Materials
Materials define the surface of your objects — whether something looks like matte plastic, brushed metal, or frosted glass. Facet uses physically-based materials, so surfaces respond realistically to the lighting in your scene.
Core properties
- Colour — the base colour of the surface.
- Metalness — how metallic the surface is. Low values read as plastic or painted surfaces; high values read as metal and pick up reflections from the environment.
- Roughness — how sharp or blurred reflections are. Low roughness is glossy and mirror-like; high roughness is soft and matte.

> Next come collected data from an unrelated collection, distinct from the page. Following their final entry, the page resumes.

-- ==== Sys2Proof/Machine/Fe.lean ====
section
/-! DEFINITION. The client front ends: classification, metering, slice choice, the exception path and
rule versions (R47-R87, R200-R207). -/

namespace Sys2Proof.Machine

/-! Versions and tags (R69). -/

/-- The tables of a rule version in the client front ends (R68): front end `n`'s replica. -/
def feSel (sel n : Nat) : Nat := sel + n * 2 ^ 16

/-- Is there a staged version, and is it closed? -/
def Dev.staged (d : Dev) : Bool := d.on F.FE_VER_STAGED_VALID
def Dev.stagedClosed (d : Dev) : Bool := d.staged && d.on F.FE_VER_STAGED_CLOSED

/-- FE_LIVE_TAGS: the tags of the current, draining and staged versions; version 0 holds none (R69). -/
def Dev.liveTags (d : Dev) : Nat :=
  (if d.get F.FE_VER_CURRENT_VERSION = 0 then 0 else 2 ^ d.get F.FE_VER_CURRENT_TAG)
    ||| (if d.on F.FE_VER_DRAINING_VALID then 2 ^ d.get F.FE_VER_DRAINING_TAG else 0)
    ||| (if d.staged then 2 ^ d.get F.FE_VER_STAGED_TAG else 0)

/-- Keep FE_LIVE_TAGS in step with the version registers. -/
def Dev.showTags (d : Dev) : Dev := d.set F.FE_LIVE_TAGS_LIVE d.liveTags

/-- Is client front end `n` running and in sync (R73, R80)? -/
def Dev.feUp (d : Dev) (n : Nat) : Bool := d.on F.FE_STATUS_RUNNING n && d.on F.FE_STATUS_IN_SYNC n

/-- The client front ends that take part in table writes (R71, R80). -/
def Dev.feRunning (d : Dev) : List Nat := (List.range 4).filter d.feUp

/-- A pass or a copy runs (R72, R73, R80, R82). -/
def Dev.feBusy (d : Dev) : Bool :=
  d.fe.pass ≠ 0 || (List.range 4).any (fun n => d.on F.FE_STATUS_RESYNC_BUSY n)

/-- Frames with a tag before the steer stage, module-wide (R77). -/
def Dev.tagCount (d : Dev) (t : Nat) : Nat :=
  ((d.fe.hold ++ d.fe.steer).map (fun e => (e.2.filter (fun f => f.tag = t)).length)).foldl (· + ·) 0

/-- FE_INFLIGHT.DRAIN_COUNT (R77). -/
def Dev.drainCount (d : Dev) : Nat :=
  if d.on F.FE_VER_DRAINING_VALID then d.tagCount (d.get F.FE_VER_DRAINING_TAG) else 0

/-- FE_VER_CMD_STATUS (R85). -/
def Dev.verStatus (d : Dev) (st op reason version : Nat) : Dev :=
  (((d.set F.FE_VER_CMD_STATUS_STATE st).set F.FE_VER_CMD_STATUS_OP op).set
    F.FE_VER_CMD_STATUS_REASON reason).set F.FE_VER_CMD_STATUS_VERSION version

/-- STAGE_BUSY of every client front end that runs. -/
def Dev.stageBusy (d : Dev) (b : Bool) : Dev :=
  (List.range 4).foldl (fun d n => if b && !d.on F.FE_STATUS_RUNNING n then d else d.flag F.FE_STATUS_STAGE_BUSY b n) d

/-- The tables with four slots per entry, one per tag (R70, R84), and those of the slices (R126). -/
def slottedSel (sel : Nat) : Bool := sel = 0x12 || sel = 0x13 || sel = 0x14

/-- Which word of an exact-match entry or a rule's part 2 holds the tag mask (R84). -/
def maskWord (sel : Nat) : Nat := if sel = 0x10 then 6 else 2

/-- The entries whose words hold a tag mask: exact-match entries, and part 2 of ternary rules. -/
def hasMask (sel idx : Nat) : Bool := sel = 0x10 || (sel = 0x11 && idx % 4 = 2)

/-- Replace the tag mask of an entry; an exact-match entry or rule with no tag left is free (R70). -/
def Dev.setMask (d : Dev) (sel n idx m : Nat) : Dev := d.setTf (feSel sel n) idx (maskWord (sel % 2 ^ 16)) 3 0 m

/-- The tag mask of an entry. -/
def Dev.mask (d : Dev) (sel n idx : Nat) : Nat := d.tf (feSel sel n) idx (maskWord sel) 3 0

/-- A number with bit `t` made equal to `b`. -/
def withBit (m t : Nat) (b : Bool) : Nat := m - b2n (bit m t) * 2 ^ t + b2n b * 2 ^ t

/-- The OPEN pass in one front end (R72): bit `t` of every mask becomes bit `c`, or clears where no tag is
current, and slot `c` of every slotted entry is copied to slot `t`. -/
def Dev.openPassFe (d : Dev) (n t : Nat) (c : Option Nat) : Dev :=
  let d := [0x10, 0x11].foldl (fun d sel =>
    (d.entries (feSel sel n)).foldl (fun d e =>
      if hasMask sel e.1 then
        let m := d.mask sel n e.1
        d.setMask sel n e.1 (withBit m t (match c with | some c => bit m c | none => false))
      else d) d) d
  let d := d.dropEntries (fun sel idx => sel / 2 ^ 16 = n && slottedSel (sel % 2 ^ 16) && idx / 2 ^ 24 % 4 = t)
  match c with
  | none => d
  | some c =>
    [0x12, 0x13, 0x14].foldl (fun d sel =>
      (d.entries (feSel sel n)).foldl (fun d e =>
        if e.1 / 2 ^ 24 % 4 = c then d.setEntry (feSel sel n) (e.1 % 2 ^ 24 + t * 2 ^ 24) e.2 else d) d) d

/-- The OPEN pass in the steer-stage service table of slice `s` (R68, R72, R126). -/
def Dev.openPassSlice (d : Dev) (s t : Nat) (c : Option Nat) : Dev :=
  let d := d.dropEntries (fun sel idx => sel = 0x20 + s && idx / 2 ^ 24 % 4 = t)
  match c with
  | none => d
  | some c => (d.entries (0x20 + s)).foldl (fun d e =>
      if e.1 / 2 ^ 24 % 4 = c then d.setEntry (0x20 + s) (e.1 % 2 ^ 24 + t * 2 ^ 24) e.2 else d) d

/-- The current tag, none while version 0 is current (R69). -/
def Dev.curTag (d : Dev) : Option Nat :=
  if d.get F.FE_VER_CURRENT_VERSION = 0 then none else some (d.get F.FE_VER_CURRENT_TAG)

/-- OPEN (R72): stage a new rule version. -/
def doOpenVersion (version : Nat) (d : Dev) : Dev :=
  let cur := d.get F.FE_VER_CURRENT_VERSION
  let v := version % 2 ^ 16
  if d.feBusy then d.verStatus 3 1 8 v
  else if d.staged then d.verStatus 3 1 2 v
  else if d.on F.FE_VER_DRAINING_VALID then d.verStatus 3 1 10 v
  else if v = 0 ∨ (cur ≠ 0 ∧ v ≠ (if cur = 0xFFFF then 1 else cur + 1)) then d.verStatus 3 1 1 v
  else
    let d := (d.verStatus 1 1 0 v).stageBusy true
    let d := (((d.set F.FE_VER_STAGED_VALID 1).set F.FE_VER_STAGED_CLOSED 0).set F.FE_VER_STAGED_TAG (v % 4)).set
      F.FE_VER_STAGED_VERSION v
    { d.showTags with fe := { d.showTags.fe with pass := 1 } }

/-- The OPEN pass completes (R72). -/
def doOpenPassDone (d : Dev) : Dev :=
  if d.fe.pass = 1 then
    let t := d.get F.FE_VER_STAGED_TAG
    let d := (List.range 4).foldl (fun d n => if d.feUp n then d.openPassFe n t d.curTag else d) d
    let d := (List.range 8).foldl (fun d s => d.openPassSlice s t d.curTag) d
    let d := (d.stageBusy false).verStatus 2 1 0 (d.get F.FE_VER_STAGED_VERSION)
    { d with fe := { d.fe with pass := 0 } }
  else d

/-- CLOSE (R73): freeze the staged version and start validation and digest. -/
def doCloseVersion (d : Dev) : Dev :=
  let v := d.get F.FE_VER_STAGED_VERSION
  if d.feBusy then d.verStatus 3 2 8 v
  else if !d.staged then d.verStatus 3 2 3 v
  else if d.stagedClosed then d.verStatus 3 2 11 v
  else
    let d := (d.verStatus 1 2 0 v).stageBusy true
    { d with fe := { d.fe with pass := 2 } }

/-- Is an action word of the staged version valid (R73)? -/
def Dev.actionOk (d : Dev) (n t w : Nat) : Bool :=
  match nbits w 31 30 with
  | 3 => false
  | 1 => d.tf (feSel 0x12 n) (nbits w 13 0 + t * 2 ^ 24) 0 31 31 = 1
  | _ => true

/-- Validation of the staged version in front end `n` (R73). -/
def Dev.stagedOk (d : Dev) (n t : Nat) : Bool :=
  (d.entries (feSel 0x10 n)).all (fun e => !bit (e.2.getD 6 0) t || d.actionOk n t (e.2.getD 5 0)) &&
  (d.entries (feSel 0x11 n)).all (fun e =>
    e.1 % 4 ≠ 2 || !bit (e.2.getD 2 0) t || d.actionOk n t (e.2.getD 0 0)) &&
  (d.entries (feSel 0x13 n)).all (fun e => e.1 / 2 ^ 24 % 4 ≠ t || d.actionOk n t (e.2.getD 1 0)) &&
  (d.entries (feSel 0x12 n)).all (fun e =>
    e.1 / 2 ^ 24 % 4 ≠ t || !(bit (e.2.getD 0 0) 30 && bit (e.2.getD 0 0) 28))

/-- Words of each table through the window (R84). -/
def feWords (sel idx : Nat) : Nat :=
  match sel with
  | 0x10 => 7
  | 0x11 => if idx % 4 = 2 then 3 else 16
  | 0x12 => 2
  | 0x13 => 2
  | _ => 5

/-- One entry's contribution to the digest string (R73). -/
def digestEntry (sel idx : Nat) (ws : List Nat) : Bytes :=
  beBytes 2 sel ++ beBytes 4 (if slottedSel sel then idx % 2 ^ 24 else idx) ++
    (List.range (feWords sel idx)).flatMap (fun w =>
      beBytes 4 (if hasMask sel idx && w = maskWord sel then 0 else ws.getD w 0))

/-- The digest of the staged version in front end `n` (R73). -/
def Dev.stagedDigest (d : Dev) (n t : Nat) : Nat :=
  let em := (d.entries (feSel 0x10 n)).flatMap (fun e =>
    if bit (e.2.getD 6 0) t then digestEntry 0x10 e.1 e.2 else [])
  let rules := (d.entries (feSel 0x11 n)).flatMap (fun e =>
    if e.1 % 4 = 2 && bit (e.2.getD 2 0) t then
      digestEntry 0x11 (e.1 - 2) (d.entry (feSel 0x11 n) (e.1 - 2)) ++
      digestEntry 0x11 (e.1 - 1) (d.entry (feSel 0x11 n) (e.1 - 1)) ++ digestEntry 0x11 e.1 e.2
    else [])
  let direct := [0x12, 0x13, 0x14].flatMap (fun sel => (d.entries (feSel sel n)).flatMap (fun e =>
    if e.1 / 2 ^ 24 % 4 = t then digestEntry sel e.1 e.2 else []))
  crc64 (em ++ rules ++ direct)

/-- The CLOSE pass completes (R73). -/
def doClosePassDone (d : Dev) : Dev :=
  if d.fe.pass = 2 then
    let t := d.get F.FE_VER_STAGED_TAG
    let v := d.get F.FE_VER_STAGED_VERSION
    let ns := d.feRunning
    let d := d.stageBusy false
    let d := { d with fe := { d.fe with pass := 0 } }
    if ns = [] then d.verStatus 3 2 12 v
    else if !ns.all (fun n => d.stagedOk n t) then d.verStatus 3 2 5 v
    else
      let ds := ns.map (fun n => (n, d.stagedDigest n t))
      let same := ds.all (fun x => x.2 = (ds.headD (0, 0)).2)
      let d := ds.foldl (fun d x => ((d.putNum R.FE_DIGEST_LO (x.2 % 2 ^ 32) x.1).putNum R.FE_DIGEST_HI (x.2 / 2 ^ 32) x.1).flag
        F.FE_STATUS_DIGEST_MISMATCH (!same) x.1) d
      if same then (d.set F.FE_VER_STAGED_CLOSED 1).verStatus 2 2 0 v
      else (ds.foldl (fun d x => d.raise E.FE_DIGEST_MISMATCH x.1) d).verStatus 3 2 6 v
  else d

/-- Forget the staged version and free its tag. -/
def Dev.dropStaged (d : Dev) : Dev := (d.putNum R.FE_VER_STAGED 0).showTags

/-- Is a RULE_COMMIT entry pending (R74)? -/
def Dev.thyPending (d : Dev) (action : Nat) : Bool := d.thy.ent.any (fun e => e.2.st = 1 && e.2.action = action)

/-- DISCARD (R78): drop the staged version. -/
def doDiscardVersion (d : Dev) : Dev :=
  let v := d.get F.FE_VER_STAGED_VERSION
  if d.feBusy then d.verStatus 3 3 8 v
  else if !d.staged then d.verStatus 3 3 3 v
  else if d.thyPending 1 then d.verStatus 3 3 9 v
  else d.dropStaged.verStatus 2 3 0 v

/-- The staged version becomes current; the old one becomes draining where `drain` and it is not version
0 (R75, R79). -/
def Dev.makeCurrent (d : Dev) (drain : Bool) : Dev :=
  let old := d.get F.FE_VER_CURRENT_VERSION
  let v := d.get F.FE_VER_STAGED_VERSION
  let d := if drain && old ≠ 0 then
      (((d.set F.FE_VER_DRAINING_VALID 1).set F.FE_VER_DRAINING_TAG (old % 4)).set F.FE_VER_DRAINING_VERSION old).set
        F.FE_INFLIGHT_RETIRE_PENDING 1
    else d
  let d := ((d.set F.FE_VER_CURRENT_TAG (v % 4)).set F.FE_VER_CURRENT_VERSION v).dropStaged
  { d with fe := { d.fe with commitNet := d.net, commitClk := d.tim.clk } }

/-- The effect of a RULE_COMMIT entry at its instant (R75): true where it committed. -/
def Dev.ruleCommit (d : Dev) : Dev × Bool :=
  let v := d.get F.FE_VER_STAGED_VERSION
  if d.stagedClosed && d.fe.pass = 0 then ((d.makeCurrent true).verStatus 2 5 0 v, true)
  else ((d.verStatus 3 5 4 v).raise E.FE_COMMIT_ABORTED, false)

/-- COMMIT_NOW (R79): make a closed staged version current at once. -/
def doCommitNow (d : Dev) : Dev :=
  let v := d.get F.FE_VER_STAGED_VERSION
  if d.feBusy then d.verStatus 3 4 8 v
  else if !d.staged then d.verStatus 3 4 3 v
  else if !d.stagedClosed then d.verStatus 3 4 4 v
  else if (List.range 32).any (fun p => d.on F.CPORT_CTRL_ENABLE p) then d.verStatus 3 4 7 v
  else (d.makeCurrent false).verStatus 2 4 0 v

/-- Discard every frame of a tag that is still before the steer stage, counted where each was
classified (R77). -/
def Dev.dropTag (d : Dev) (t : Nat) : Dev :=
  let gone := (d.fe.hold ++ d.fe.steer).flatMap (fun e => e.2.filter (fun f => f.tag = t))
  let keep (m : SMap (List Frame)) : SMap (List Frame) :=
    (m.map (fun e => (e.1, e.2.filter (fun f => !(f.tag = t))))).filter (fun e => !e.2.isEmpty)
  let d := { d with fe := { d.fe with hold := keep d.fe.hold, steer := keep d.fe.steer } }
  gone.foldl (fun d f => (d.bump R.FE_CNT_VERSION_STALE (f.port / 8)).raise E.FE_VERSION_STALE (f.port / 8)) d

/-- VERSION_RETIRE (R77): at once when no frame carries the tag, else at T + 40 µs. -/
def doVersionRetire (d : Dev) : Dev :=
  if d.on F.FE_VER_DRAINING_VALID then
    let t := d.get F.FE_VER_DRAINING_TAG
    let d := if d.drainCount = 0 then d else (d.advance (d.fe.commitClk + us 40)).dropTag t
    ((d.putNum R.FE_VER_DRAINING 0).set F.FE_INFLIGHT_RETIRE_PENDING 0).showTags.raise E.FE_RETIRED
  else d

/-- FE_RESYNC START (R80, R85): copy from a running client front end; itself or one that is not running is
ignored. -/
def doFeResync (fe source : Nat) (d : Dev) : Dev :=
  let n := fe % 4
  let s := source % 4
  let d := d.set F.FE_RESYNC_SOURCE s n
  if s = n ∨ !d.on F.FE_STATUS_RUNNING s ∨ !d.on F.FE_STATUS_RUNNING n ∨ d.on F.FE_STATUS_RESYNC_BUSY n then d
  else (d.set F.FE_STATUS_RESYNC_BUSY 1 n).set F.FE_STATUS_IN_SYNC 0 n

Together, metalness and roughness cover most real-world surfaces. A polished chrome look is high metalness + low roughness; a soft matte finish is low metalness + high roughness.
Glass & transmission
To make glass or other transparent materials, enable transmission. Glass bends the light passing through it, so it needs an environment to refract:
Glass needs an environment. Refraction has nothing to bend without one — set an HDRI environment (see Lighting & HDRI) or your glass will look flat and grey.
Multiple materials
You can assign and edit more than one material in a scene to give different parts distinct surfaces. Adding and editing materials beyond the scene default is part of the paid plans — see Plans & pricing.
Tips
- Start from the environment. Because reflections come from the HDRI, a material can look completely different under a different environment — set your lighting early.
- Small roughness changes have a big visual impact. Nudge it gradually.
- For a premium product look, lean on low roughness plus a clean studio HDRI.